Exercise materials:
/-- R142, R143: the 8 bytes of a notice at an index. -/
def noticeBytes (m : Mx) (g r i idx : Nat) (e : Ent) : List Byte :=
  let phase := 1 - idx / 2 ^ ntcSize m g % 2
  leBytes 2 r ++ leBytes 2 (i % slots m r) ++ leBytes 2 e.status ++ leBytes 2 (32768 * phase + cflags e)

/-- R142: append a notice. -/
def ntcAppend (g r i : Nat) (e : Ent) (m : Mx) : Mx :=
  let n := ntc m g
  let a := ntcBase m g + 8 * (n.tail % 2 ^ ntcSize m g)
  let bs := noticeBytes m g r i n.tail e
  let m := setNtc m g { n with tail := (n.tail + 1) % ntcMod m g }
  let m := setEnt m (eidOf r i) { e with stage := .noticed }
  ask (ringPort m r) (writeReq .write a bs (.notice (eidOf r i))) m

/-- WRITE_ORD_RESPONSE's work (01_architecture.md R35, R27; R111, R142, R145, R176). -/
def ordAnswered (r i : Nat) (m : Mx) : Mx :=
  let eid := eidOf r i
  match ent m eid with
  | none => m
  | some e =>
    match e.stage, e.ordAns with
    | .written, some c =>
      let m := freeResv (setEnt m eid { e with ordAns := none }) (.entry eid)
      let m := if (ring m r).fence = some i then setRing m r { ring m r with fence := none } else m
      match c.or e.bodyBad with
      | some f => completed r i (ringFault m r 0x21 f i)
      | none =>
        let g := grpOf r
        if eNotice e && (ntc m g).en then
          (if (ntc m g).ovf || ntcFull m g then completed r i (signalVector (ntcDrop g m) r)
           else ntcAppend g r i { e with ordAns := none } m)
        else completed r i (signalVector m r)
    | _, _ => m

/-- NOTICE_WRITE_RESPONSE's work (R35, R146). -/
def ntcAnswered (r i : Nat) (m : Mx) : Mx :=
  match ent m (eidOf r i) with
  | none => m
  | some e =>
    match e.stage, e.ntcAns with
    | .noticed, some none => completed r i (if e.bodyBad.isSome then m else signalVector m r)
    | .noticed, some (some f) => completed r i (ringFault m r 0x22 f i)
    | _, _ => m

/-! ## Notice registers (R140, R141) -/

/-- R140: a write of CFG. EN is set whatever SIZE holds; the group then runs with SIZE as it stands (log entry 139). -/
def ntcCfg (g : Nat) (v : Word) (m : Mx) : Mx :=
  let n := ntc m g
  let m := if n.en then m else setReg m (qeNtcOff g 8) (v &&& 0x1F)
  if bit v 31 then (if n.en then m else setNtc m g { n with en := true, head := 0, tail := 0 })
  else setNtc m g { n with en := false }

/-- R141: a write of HEAD. -/
def ntcHead (g : Nat) (v : Word) (m : Mx) : Mx :=
  let n := ntc m g
  let h := fld v 16 0
  if ntcMod m g ≤ h ∨ ntcSub m g n.tail n.head < ntcSub m g h n.head then log m .ntcHead g
  else setNtc m g { n with head := h }

/-- Writes of a notice group's registers, by offset within it. What is written to BASE or SIZE while EN is 1 is lost (R141, log
entry 138). -/
def ntcWrite (g k : Nat) (v : Word) (m : Mx) : Mx :=
  if k = 0 then (if (ntc m g).en then m else setReg m (qeNtcOff g 0) (v &&& 0xFFFFF000))
  else if k = 4 then (if (ntc m g).en then m else setReg m (qeNtcOff g 4) v)
  else if k = 8 then ntcCfg g v m
  else if k = 0xC then ntcHead g v m
  else if k = 0x14 ∧ bit v 0 then setNtc m g { ntc m g with ovf := false, drops := 0 }
  else m

/-! ## Registers of the block -/

/-- Reads of a ring's registers. -/
def ringRead (m : Mx) (r k : Nat) : Word :=
  let g := ring m r
  if k = 0 ∨ k = 4 ∨ k = 8 then reg m (qeRingOff r k)
  else if k = 0x10 then word (bitAt g.hold.isSome 17 + 2 ^ 8 * outst m r + stateCode g.state)
  else if k = 0x14 then word (g.head % idxMod m r)
  else if k = 0x18 then word (g.tail % idxMod m r)
  else if k = 0x1C then word (g.fetch % idxMod m r)
  else if k = 0x20 then word (cptAt m r % idxMod m r)
  else if k = 0x24 then g.err
  else if k = 0x28 then word g.errIdx
  else 0

/-- Reads of a notice group's registers. -/
def ntcRead (m : Mx) (g k : Nat) : Word :=
  let n := ntc m g
  if k = 0 ∨ k = 4 then reg m (qeNtcOff g k)
  else if k = 8 then word (bitAt n.en 31 + ntcSize m g)
  else if k = 0xC then word n.head
  else if k = 0x10 then word n.tail
  else if k = 0x14 then word (65536 * n.drops + bitAt n.ovf 0)
  else 0

/-- Reads of the QE block, by offset within it. -/
def qeRead (m : Mx) (k : Nat) : Word :=
  if k < 0x4200 then ringRead m (k / 64) (k % 64)
  else if 0x8000 ≤ k ∧ k < 0x8420 then ntcRead m ((k - 0x8000) / 32) ((k - 0x8000) % 32)
  else if k = 0x9004 then word (bitAt m.qe.invBusy 31 + m.qe.invRes)
  else if k = 0x9008 then word ((List.range 32).foldl (fun a g => a + bitAt (ntc m g).ovf g) 0)
  else if k = 0x900C then reg m qeHopOff
  else 0

/-- Writes of a ring's registers, by offset within it. -/
def ringWrite (r k : Nat) (v : Word) (m : Mx) : Mx :=
  if k = 0 ∨ k = 4 ∨ k = 8 then ringCfg r k v m
  else if k = 0xC then ctrlWrite r v m
  else if k = 0x24 ∧ bit v 31 then setRing m r { ring m r with err := (ring m r).err &&& 0x7FFFFFFF }
  else m

/-- Writes of the QE block, by offset within it. -/
def qeWrite (a : Agent) (k : Nat) (v : Word) (m : Mx) : Mx :=
  if k < 0x4200 then unlessMgmt a (decide (0x4000 ≤ k)) (0x20000 + k) (ringWrite (k / 64) (k % 64) v) m
  else if 0x8000 ≤ k ∧ k < 0x8420 then
    unlessMgmt a (decide (0x8400 ≤ k)) (0x20000 + k) (ntcWrite ((k - 0x8000) / 32) ((k - 0x8000) % 32) v) m
  else if k = 0x9000 then invWrite a v m
  else if k = 0x900C then setReg m qeHopOff (v &&& 0xFFF)
  else m

/-- Writes of the doorbells, by offset within their block. -/
def dbWrite (a : Agent) (k : Nat) (v : Word) (m : Mx) : Mx :=
  let r := k / 8
  if r < 264 then
    unlessMgmt a (decide (256 ≤ r)) (0x100000 + k) (if k % 8 = 0 then tailBell r v else headBell r v) m
  else m

/-! ## Meanings -/

/-- A write of one register of a ring by firmware. -/
def ringBy (a : Agent) (r k : Nat) (f : Mx → Mx) (m : Mx) : Mx :=
  onlyIf (isRing r) (writeBy a (qeRingOff r k) (unlessMgmt a (decide (256 ≤ r)) (qeRingOff r k) f)) m

/-- ENABLE (R111). -/
def execEnable (agent : Agent) (ring : Nat) (s : State) : Res := act s (ringBy agent ring 0xC (enableRing ring))

/-- SHUTDOWN (R122). -/
def execShutdown (agent : Agent) (ring : Nat) (s : State) : Res := act s (ringBy agent ring 0xC (shutdownRing ring))

/-- RING_FRESET (R124). -/
def execRingFreset (agent : Agent) (ring : Nat) (s : State) : Res := act s (ringBy agent ring 0xC (resetRing ring))

/-- RING_FRESET_DONE (R124). -/
def execRingFresetDone (ring : Nat) (s : State) : Res := act s (onlyIf (isRing ring) (resetDone ring))

/-- RESUME (R111). -/
def execResume (agent : Agent) (ring : Nat) (s : State) : Res := act s (ringBy agent ring 0xC (resumeRing ring))

/-- RING_CONFIG_WRITE (R104). -/
def execRingConfigWrite (agent : Agent) (ring reg : Nat) (val : Word) (s : State) : Res :=
  act s (onlyIf (reg == 0 || reg == 4 || reg == 8) (ringBy agent ring reg (ringCfg ring reg val)))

To do: Each line from the beginning of the entries to the line with "R145, R176). -/" must be repeated exactly, with both end lines kept and no other lines given.

Written answer:
/-- R142, R143: the 8 bytes of a notice at an index. -/
def noticeBytes (m : Mx) (g r i idx : Nat) (e : Ent) : List Byte :=
  let phase := 1 - idx / 2 ^ ntcSize m g % 2
  leBytes 2 r ++ leBytes 2 (i % slots m r) ++ leBytes 2 e.status ++ leBytes 2 (32768 * phase + cflags e)

/-- R142: append a notice. -/
def ntcAppend (g r i : Nat) (e : Ent) (m : Mx) : Mx :=
  let n := ntc m g
  let a := ntcBase m g + 8 * (n.tail % 2 ^ ntcSize m g)
  let bs := noticeBytes m g r i n.tail e
  let m := setNtc m g { n with tail := (n.tail + 1) % ntcMod m g }
  let m := setEnt m (eidOf r i) { e with stage := .noticed }
  ask (ringPort m r) (writeReq .write a bs (.notice (eidOf r i))) m

/-- WRITE_ORD_RESPONSE's work (01_architecture.md R35, R27; R111, R142, R145, R176). -/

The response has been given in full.